--- Your task ---
The word to find is "StreamId". Copy each line of the material that contains it.

--- Input for this task ---
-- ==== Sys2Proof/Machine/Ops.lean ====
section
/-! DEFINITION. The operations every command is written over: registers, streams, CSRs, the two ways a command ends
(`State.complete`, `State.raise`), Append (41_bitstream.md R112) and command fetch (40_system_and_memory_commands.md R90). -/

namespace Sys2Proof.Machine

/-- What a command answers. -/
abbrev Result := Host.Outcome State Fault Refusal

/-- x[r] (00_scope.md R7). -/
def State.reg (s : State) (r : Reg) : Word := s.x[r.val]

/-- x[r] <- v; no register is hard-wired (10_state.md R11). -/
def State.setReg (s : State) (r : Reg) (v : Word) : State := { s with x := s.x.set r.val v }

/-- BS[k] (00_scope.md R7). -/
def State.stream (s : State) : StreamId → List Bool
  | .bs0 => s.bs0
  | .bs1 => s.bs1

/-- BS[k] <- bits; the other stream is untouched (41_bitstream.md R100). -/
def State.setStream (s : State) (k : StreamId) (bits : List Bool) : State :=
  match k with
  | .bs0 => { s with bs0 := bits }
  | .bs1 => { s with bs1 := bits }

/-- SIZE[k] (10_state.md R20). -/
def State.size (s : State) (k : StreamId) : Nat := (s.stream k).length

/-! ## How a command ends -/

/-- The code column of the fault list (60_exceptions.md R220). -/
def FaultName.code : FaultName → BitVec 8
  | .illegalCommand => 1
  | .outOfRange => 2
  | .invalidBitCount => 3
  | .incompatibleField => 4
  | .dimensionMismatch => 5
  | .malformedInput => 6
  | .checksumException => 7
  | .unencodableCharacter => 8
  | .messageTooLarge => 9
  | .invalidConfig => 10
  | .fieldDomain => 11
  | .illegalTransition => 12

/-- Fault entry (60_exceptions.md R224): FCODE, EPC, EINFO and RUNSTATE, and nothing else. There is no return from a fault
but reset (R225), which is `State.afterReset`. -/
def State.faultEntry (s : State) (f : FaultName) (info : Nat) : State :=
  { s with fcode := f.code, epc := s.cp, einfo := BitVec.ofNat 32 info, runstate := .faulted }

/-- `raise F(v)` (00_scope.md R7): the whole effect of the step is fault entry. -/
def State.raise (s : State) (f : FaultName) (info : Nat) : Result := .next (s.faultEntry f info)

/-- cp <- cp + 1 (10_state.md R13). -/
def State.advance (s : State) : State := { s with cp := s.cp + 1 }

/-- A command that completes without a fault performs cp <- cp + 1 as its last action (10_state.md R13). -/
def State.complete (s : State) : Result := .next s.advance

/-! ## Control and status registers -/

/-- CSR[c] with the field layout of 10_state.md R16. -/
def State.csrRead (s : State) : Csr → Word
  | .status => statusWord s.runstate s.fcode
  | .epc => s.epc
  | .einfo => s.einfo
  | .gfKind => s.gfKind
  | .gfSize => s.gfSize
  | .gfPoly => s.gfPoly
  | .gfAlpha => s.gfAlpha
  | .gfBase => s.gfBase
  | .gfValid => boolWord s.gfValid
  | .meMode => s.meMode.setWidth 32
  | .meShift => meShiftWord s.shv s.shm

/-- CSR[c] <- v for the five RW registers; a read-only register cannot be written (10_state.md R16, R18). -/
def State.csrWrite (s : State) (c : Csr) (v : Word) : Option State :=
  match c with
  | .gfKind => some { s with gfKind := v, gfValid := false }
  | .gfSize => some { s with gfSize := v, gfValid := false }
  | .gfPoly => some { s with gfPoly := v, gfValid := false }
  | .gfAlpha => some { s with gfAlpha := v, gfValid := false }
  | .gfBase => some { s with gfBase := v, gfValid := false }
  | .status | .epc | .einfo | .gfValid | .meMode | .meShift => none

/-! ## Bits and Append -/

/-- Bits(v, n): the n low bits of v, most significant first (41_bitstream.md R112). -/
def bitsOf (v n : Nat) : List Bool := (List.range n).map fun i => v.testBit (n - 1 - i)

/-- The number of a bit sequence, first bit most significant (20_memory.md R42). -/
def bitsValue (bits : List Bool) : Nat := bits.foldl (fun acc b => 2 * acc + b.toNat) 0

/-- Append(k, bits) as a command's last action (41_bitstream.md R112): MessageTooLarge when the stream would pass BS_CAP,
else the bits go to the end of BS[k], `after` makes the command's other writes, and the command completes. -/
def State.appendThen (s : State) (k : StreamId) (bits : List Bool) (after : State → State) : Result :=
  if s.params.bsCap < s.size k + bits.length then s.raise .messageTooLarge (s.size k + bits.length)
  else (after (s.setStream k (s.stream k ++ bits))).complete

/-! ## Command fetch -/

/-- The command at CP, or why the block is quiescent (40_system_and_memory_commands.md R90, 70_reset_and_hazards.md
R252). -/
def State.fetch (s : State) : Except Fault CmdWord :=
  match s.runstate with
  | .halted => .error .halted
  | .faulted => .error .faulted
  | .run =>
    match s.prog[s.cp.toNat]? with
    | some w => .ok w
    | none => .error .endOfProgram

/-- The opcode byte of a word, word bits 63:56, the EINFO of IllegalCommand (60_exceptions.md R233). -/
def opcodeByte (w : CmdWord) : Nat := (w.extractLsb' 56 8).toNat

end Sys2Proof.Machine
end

--

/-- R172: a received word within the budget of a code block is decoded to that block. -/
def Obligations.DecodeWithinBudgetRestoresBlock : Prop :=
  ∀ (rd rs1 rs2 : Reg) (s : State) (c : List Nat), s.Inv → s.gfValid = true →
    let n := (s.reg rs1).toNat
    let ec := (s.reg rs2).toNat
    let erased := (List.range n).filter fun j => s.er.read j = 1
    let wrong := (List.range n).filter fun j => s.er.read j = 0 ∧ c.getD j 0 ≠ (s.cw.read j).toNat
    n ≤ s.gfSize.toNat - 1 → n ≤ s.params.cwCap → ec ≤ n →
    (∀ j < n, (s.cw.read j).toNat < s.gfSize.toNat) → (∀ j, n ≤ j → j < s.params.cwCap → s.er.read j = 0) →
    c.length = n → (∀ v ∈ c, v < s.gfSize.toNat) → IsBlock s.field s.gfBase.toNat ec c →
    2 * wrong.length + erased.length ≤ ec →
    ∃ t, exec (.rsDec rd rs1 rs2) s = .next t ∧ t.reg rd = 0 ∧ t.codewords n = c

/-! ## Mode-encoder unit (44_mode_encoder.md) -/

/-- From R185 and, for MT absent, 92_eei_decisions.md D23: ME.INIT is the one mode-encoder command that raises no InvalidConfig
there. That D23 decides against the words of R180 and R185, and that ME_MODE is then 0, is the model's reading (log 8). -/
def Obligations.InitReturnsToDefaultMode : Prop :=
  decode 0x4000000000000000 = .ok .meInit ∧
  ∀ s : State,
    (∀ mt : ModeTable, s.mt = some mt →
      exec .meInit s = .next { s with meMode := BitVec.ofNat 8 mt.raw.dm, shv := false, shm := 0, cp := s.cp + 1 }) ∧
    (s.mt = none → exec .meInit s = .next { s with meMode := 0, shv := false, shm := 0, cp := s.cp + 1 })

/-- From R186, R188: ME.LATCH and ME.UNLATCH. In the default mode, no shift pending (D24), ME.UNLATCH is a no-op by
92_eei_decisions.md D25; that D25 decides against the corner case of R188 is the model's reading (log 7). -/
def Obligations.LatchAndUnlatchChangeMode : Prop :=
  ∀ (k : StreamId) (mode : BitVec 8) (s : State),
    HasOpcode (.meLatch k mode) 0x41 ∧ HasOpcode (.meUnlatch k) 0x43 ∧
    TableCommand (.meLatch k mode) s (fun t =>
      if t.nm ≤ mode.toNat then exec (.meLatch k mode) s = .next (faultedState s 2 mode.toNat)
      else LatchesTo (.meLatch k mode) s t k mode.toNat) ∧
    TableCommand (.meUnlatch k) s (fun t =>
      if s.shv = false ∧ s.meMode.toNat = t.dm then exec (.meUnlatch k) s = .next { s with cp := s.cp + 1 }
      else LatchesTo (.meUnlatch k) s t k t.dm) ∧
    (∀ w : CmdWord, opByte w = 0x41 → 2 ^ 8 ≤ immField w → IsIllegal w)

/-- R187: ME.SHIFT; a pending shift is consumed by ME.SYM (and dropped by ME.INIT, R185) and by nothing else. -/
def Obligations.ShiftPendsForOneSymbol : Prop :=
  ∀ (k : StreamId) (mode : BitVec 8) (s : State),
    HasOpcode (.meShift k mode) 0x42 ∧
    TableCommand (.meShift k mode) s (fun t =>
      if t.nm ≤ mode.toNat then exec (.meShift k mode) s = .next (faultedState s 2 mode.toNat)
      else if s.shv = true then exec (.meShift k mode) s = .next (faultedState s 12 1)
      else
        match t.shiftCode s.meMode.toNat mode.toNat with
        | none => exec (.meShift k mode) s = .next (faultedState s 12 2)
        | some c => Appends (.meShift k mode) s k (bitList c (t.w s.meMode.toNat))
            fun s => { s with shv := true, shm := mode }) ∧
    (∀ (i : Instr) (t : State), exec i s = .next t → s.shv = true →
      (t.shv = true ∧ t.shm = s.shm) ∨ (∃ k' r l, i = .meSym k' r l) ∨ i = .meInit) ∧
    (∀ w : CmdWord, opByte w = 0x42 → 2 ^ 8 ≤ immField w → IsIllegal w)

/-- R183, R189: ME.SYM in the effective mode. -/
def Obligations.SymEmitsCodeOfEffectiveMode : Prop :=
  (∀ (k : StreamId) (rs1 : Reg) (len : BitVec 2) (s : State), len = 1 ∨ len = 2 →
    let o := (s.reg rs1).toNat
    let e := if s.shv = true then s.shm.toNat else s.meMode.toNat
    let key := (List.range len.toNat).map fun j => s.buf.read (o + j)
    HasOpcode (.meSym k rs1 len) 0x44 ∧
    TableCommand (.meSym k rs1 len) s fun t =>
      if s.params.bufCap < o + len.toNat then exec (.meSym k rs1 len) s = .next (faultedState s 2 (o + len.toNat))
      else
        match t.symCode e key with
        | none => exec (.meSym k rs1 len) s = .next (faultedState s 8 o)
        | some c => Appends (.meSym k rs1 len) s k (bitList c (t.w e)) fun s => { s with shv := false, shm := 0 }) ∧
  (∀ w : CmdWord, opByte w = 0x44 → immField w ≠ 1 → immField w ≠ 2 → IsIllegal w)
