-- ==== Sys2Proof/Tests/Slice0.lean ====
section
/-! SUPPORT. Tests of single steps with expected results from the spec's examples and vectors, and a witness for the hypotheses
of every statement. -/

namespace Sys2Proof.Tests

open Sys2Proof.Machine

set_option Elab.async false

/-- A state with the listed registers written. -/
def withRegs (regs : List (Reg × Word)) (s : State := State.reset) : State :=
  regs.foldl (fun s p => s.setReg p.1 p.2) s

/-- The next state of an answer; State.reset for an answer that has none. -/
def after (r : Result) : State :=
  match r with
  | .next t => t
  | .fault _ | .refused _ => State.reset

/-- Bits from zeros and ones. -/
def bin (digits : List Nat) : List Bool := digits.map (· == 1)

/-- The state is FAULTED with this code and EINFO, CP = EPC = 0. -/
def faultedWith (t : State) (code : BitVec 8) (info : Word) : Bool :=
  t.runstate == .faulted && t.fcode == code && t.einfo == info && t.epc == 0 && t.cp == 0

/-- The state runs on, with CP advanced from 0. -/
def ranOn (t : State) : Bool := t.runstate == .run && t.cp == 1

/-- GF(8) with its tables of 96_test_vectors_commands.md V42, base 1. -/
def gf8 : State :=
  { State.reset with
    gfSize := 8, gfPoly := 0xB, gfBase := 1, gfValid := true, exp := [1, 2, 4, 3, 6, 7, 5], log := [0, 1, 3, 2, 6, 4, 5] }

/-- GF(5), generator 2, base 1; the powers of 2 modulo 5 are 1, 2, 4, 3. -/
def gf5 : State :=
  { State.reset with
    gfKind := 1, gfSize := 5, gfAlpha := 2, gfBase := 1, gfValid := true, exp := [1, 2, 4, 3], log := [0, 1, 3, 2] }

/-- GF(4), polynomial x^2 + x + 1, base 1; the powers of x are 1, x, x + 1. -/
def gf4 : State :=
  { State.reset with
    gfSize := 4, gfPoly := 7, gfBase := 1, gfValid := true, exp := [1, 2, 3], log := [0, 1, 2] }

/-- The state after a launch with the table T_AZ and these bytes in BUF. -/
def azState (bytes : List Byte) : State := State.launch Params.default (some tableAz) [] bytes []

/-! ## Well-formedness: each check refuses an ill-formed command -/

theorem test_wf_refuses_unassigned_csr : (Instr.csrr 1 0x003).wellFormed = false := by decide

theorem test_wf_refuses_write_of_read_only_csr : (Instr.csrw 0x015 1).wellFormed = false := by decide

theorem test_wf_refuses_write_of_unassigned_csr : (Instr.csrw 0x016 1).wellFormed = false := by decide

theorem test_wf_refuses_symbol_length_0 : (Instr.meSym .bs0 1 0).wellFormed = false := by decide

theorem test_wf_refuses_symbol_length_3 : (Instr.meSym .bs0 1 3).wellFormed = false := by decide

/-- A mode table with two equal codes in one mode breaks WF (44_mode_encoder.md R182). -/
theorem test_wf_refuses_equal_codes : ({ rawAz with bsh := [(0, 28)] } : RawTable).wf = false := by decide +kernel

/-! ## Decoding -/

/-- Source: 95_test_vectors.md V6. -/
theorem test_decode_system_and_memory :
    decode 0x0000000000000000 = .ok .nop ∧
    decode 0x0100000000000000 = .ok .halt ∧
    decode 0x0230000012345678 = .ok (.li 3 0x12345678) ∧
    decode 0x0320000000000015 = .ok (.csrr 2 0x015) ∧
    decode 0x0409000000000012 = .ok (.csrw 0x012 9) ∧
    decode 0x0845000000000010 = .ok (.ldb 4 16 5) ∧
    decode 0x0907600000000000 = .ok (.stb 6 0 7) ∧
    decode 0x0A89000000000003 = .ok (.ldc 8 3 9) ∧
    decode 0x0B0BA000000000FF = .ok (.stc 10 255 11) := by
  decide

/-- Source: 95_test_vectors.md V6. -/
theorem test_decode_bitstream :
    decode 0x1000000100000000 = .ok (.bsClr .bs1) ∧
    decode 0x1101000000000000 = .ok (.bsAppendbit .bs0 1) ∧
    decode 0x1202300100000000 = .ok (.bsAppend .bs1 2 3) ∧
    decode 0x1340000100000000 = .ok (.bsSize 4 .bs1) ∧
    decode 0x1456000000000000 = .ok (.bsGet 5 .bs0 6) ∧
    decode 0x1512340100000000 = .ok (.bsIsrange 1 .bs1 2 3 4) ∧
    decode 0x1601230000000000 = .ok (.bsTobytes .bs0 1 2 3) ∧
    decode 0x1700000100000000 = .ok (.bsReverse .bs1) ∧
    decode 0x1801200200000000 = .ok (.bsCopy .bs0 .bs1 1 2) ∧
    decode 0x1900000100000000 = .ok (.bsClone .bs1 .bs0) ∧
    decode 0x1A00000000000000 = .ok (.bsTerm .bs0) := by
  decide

* * *

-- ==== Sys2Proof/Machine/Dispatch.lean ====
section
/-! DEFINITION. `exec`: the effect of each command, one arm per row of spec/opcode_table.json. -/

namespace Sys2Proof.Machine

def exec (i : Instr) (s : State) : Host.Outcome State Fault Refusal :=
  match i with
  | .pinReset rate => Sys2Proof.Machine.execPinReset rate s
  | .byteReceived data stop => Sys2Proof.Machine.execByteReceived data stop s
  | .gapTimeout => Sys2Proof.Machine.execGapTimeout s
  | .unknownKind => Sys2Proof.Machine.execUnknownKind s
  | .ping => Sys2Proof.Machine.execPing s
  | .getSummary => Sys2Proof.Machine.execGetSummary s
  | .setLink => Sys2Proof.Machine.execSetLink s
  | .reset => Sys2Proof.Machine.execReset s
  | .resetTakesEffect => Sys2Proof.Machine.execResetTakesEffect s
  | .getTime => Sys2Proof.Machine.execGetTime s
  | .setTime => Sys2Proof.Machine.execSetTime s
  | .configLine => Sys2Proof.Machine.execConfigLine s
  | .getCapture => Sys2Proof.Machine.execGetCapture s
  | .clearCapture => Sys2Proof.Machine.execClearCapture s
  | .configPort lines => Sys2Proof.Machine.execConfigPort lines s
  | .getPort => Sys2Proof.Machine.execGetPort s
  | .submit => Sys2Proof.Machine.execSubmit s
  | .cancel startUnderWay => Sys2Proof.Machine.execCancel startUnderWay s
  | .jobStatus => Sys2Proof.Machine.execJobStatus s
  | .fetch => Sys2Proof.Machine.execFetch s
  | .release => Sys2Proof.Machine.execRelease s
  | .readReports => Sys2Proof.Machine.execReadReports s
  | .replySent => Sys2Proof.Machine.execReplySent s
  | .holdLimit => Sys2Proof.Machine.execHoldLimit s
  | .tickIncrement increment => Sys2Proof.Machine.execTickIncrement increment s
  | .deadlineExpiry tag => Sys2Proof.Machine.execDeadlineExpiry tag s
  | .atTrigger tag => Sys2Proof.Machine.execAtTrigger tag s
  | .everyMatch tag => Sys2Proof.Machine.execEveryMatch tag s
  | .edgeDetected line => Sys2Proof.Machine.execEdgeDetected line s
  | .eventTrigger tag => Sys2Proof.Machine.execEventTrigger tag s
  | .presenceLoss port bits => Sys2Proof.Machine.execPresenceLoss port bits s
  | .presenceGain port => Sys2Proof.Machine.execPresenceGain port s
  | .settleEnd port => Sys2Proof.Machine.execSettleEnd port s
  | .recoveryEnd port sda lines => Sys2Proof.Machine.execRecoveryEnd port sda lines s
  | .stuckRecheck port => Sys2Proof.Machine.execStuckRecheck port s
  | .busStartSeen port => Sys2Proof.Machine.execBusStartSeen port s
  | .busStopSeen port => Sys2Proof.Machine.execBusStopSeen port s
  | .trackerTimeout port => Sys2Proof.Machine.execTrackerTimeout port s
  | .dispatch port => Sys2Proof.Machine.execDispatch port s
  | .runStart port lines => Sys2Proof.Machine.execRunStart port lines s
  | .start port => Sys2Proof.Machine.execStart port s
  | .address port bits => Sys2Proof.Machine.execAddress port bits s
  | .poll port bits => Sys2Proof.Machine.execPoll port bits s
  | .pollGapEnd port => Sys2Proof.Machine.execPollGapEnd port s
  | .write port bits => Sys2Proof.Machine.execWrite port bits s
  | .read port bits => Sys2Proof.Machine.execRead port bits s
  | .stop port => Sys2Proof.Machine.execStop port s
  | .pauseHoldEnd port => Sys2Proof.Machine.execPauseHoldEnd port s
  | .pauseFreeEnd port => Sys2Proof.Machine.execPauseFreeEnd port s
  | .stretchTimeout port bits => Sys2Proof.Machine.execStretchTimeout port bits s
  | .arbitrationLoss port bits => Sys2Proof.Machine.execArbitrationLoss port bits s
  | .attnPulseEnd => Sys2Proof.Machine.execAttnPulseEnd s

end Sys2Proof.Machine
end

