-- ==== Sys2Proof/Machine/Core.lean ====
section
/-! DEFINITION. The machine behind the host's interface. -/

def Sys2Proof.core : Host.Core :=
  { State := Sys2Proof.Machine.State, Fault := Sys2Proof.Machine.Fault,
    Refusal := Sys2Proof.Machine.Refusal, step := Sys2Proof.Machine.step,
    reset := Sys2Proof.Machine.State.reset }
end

--- Task output ---
def State.stream (s : State) : StreamId → List Bool
def State.setStream (s : State) (k : StreamId) (bits : List Bool) : State :=
def State.size (s : State) (k : StreamId) : Nat := (s.stream k).length
def State.appendThen (s : State) (k : StreamId) (bits : List Bool) (after : State → State) : Result :=
  ∀ (k : StreamId) (mode : BitVec 8) (s : State),
  ∀ (k : StreamId) (mode : BitVec 8) (s : State),
  (∀ (k : StreamId) (rs1 : Reg) (len : BitVec 2) (s : State), len = 1 ∨ len = 2 →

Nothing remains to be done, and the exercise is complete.